------ Data shown ------

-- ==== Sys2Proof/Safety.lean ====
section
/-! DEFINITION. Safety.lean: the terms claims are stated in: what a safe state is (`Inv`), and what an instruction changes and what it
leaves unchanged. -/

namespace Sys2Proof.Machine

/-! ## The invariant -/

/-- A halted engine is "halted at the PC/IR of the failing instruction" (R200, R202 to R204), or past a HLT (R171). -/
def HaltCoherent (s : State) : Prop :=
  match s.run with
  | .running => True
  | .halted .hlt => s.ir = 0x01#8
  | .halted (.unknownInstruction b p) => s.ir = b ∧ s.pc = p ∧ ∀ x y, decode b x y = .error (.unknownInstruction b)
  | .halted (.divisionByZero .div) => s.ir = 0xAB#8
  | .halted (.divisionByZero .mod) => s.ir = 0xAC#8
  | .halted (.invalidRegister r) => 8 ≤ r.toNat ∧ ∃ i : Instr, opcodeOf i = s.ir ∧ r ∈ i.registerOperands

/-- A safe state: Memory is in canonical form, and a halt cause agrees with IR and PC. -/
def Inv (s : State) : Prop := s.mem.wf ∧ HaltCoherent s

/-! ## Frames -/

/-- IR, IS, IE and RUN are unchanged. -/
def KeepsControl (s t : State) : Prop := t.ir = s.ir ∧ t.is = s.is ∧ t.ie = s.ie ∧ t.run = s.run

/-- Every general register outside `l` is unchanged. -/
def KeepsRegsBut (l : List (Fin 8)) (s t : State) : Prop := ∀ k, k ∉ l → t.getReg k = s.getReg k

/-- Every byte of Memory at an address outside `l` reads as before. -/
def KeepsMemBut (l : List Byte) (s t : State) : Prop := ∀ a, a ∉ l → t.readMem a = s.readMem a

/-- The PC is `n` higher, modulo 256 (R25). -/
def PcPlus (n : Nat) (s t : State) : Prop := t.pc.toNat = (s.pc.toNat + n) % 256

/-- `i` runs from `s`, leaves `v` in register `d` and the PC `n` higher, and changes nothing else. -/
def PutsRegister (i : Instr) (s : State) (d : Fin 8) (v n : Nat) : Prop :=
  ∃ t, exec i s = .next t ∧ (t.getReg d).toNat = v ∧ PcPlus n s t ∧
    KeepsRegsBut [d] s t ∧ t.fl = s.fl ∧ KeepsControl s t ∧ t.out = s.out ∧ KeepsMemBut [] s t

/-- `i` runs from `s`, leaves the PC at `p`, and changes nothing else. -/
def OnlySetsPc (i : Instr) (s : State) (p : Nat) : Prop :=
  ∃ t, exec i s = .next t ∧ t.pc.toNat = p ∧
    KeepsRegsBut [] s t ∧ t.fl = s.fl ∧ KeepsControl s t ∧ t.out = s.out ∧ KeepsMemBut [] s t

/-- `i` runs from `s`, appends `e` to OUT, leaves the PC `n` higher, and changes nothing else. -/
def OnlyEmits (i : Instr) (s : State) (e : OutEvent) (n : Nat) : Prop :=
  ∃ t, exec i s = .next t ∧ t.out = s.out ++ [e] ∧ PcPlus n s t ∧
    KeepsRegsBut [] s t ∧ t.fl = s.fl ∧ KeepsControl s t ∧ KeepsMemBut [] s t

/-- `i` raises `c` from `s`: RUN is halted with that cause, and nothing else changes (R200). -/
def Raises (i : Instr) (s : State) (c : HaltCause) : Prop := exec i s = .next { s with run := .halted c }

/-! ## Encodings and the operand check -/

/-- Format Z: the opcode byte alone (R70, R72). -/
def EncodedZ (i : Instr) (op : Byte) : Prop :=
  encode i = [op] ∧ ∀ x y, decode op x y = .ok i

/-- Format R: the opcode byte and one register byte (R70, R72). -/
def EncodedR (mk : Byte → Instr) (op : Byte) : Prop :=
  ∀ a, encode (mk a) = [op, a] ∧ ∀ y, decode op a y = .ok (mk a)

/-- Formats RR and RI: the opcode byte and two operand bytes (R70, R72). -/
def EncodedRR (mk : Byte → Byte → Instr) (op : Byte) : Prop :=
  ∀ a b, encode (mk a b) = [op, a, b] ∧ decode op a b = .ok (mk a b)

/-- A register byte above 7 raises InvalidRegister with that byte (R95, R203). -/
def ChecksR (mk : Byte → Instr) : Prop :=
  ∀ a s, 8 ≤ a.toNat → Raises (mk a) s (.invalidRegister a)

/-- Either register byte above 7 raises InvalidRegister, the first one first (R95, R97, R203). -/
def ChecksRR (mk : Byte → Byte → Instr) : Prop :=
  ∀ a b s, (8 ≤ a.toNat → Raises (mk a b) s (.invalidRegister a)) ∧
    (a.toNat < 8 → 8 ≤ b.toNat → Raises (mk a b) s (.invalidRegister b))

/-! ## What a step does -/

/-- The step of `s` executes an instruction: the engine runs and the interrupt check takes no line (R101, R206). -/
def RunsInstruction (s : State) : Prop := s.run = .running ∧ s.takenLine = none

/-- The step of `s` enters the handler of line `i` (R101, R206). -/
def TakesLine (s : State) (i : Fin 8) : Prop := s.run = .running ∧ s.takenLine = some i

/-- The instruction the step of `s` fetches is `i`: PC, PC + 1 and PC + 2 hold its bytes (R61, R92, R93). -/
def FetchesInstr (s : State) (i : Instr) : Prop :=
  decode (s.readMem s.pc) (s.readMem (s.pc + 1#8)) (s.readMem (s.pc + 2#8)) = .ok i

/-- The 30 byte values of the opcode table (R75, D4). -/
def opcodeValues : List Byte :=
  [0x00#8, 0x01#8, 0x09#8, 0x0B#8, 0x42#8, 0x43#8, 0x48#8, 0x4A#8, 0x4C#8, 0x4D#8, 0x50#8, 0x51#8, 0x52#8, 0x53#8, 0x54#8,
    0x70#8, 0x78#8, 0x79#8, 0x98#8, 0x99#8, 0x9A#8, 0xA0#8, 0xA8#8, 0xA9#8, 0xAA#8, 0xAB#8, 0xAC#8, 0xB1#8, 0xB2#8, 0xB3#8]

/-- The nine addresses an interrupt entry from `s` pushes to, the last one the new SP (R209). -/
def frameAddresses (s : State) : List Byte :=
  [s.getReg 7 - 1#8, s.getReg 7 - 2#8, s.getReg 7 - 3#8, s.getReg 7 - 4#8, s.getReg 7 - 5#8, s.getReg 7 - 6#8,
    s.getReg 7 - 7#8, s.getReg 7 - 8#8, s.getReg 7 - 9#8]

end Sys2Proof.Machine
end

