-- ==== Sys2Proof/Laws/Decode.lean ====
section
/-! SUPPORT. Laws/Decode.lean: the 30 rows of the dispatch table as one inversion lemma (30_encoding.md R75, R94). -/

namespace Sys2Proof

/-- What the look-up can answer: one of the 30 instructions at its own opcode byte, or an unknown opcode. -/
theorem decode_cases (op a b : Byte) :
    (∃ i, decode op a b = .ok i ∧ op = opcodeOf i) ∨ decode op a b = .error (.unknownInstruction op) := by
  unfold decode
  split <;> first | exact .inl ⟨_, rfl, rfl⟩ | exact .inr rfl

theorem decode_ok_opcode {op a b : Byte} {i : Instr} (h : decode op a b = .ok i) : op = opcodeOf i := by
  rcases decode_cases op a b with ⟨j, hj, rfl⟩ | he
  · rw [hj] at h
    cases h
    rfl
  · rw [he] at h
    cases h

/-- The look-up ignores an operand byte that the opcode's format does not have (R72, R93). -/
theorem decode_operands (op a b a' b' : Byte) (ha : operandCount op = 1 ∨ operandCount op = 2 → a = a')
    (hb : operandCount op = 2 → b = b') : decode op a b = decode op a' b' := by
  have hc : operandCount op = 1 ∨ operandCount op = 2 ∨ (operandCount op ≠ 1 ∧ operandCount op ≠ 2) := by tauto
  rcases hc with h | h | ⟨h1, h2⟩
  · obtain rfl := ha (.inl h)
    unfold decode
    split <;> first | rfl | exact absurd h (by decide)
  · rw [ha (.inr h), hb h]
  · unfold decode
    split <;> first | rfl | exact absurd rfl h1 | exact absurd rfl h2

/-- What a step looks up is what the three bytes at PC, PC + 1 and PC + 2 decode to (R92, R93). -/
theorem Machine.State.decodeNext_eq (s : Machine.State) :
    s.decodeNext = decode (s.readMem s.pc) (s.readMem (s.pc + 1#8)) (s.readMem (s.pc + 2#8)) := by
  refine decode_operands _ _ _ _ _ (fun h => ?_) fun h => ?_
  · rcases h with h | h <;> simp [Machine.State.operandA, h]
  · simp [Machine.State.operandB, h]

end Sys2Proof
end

------

→ Work task
Print the line containing "(hb : operandCount", then every line after it through the last line of the records, each exactly as written; nothing else belongs in the answer.

→ Reply
    (hb : operandCount op = 2 → b = b') : decode op a b = decode op a' b' := by
  have hc : operandCount op = 1 ∨ operandCount op = 2 ∨ (operandCount op ≠ 1 ∧ operandCount op ≠ 2) := by tauto
  rcases hc with h | h | ⟨h1, h2⟩
  · obtain rfl := ha (.inl h)
    unfold decode
    split <;> first | rfl | exact absurd h (by decide)
  · rw [ha (.inr h), hb h]
  · unfold decode
    split <;> first | rfl | exact absurd rfl h1 | exact absurd rfl h2

/-- What a step looks up is what the three bytes at PC, PC + 1 and PC + 2 decode to (R92, R93). -/
theorem Machine.State.decodeNext_eq (s : Machine.State) :
    s.decodeNext = decode (s.readMem s.pc) (s.readMem (s.pc + 1#8)) (s.readMem (s.pc + 2#8)) := by
  refine decode_operands _ _ _ _ _ (fun h => ?_) fun h => ?_
  · rcases h with h | h <;> simp [Machine.State.operandA, h]
  · simp [Machine.State.operandB, h]

end Sys2Proof
end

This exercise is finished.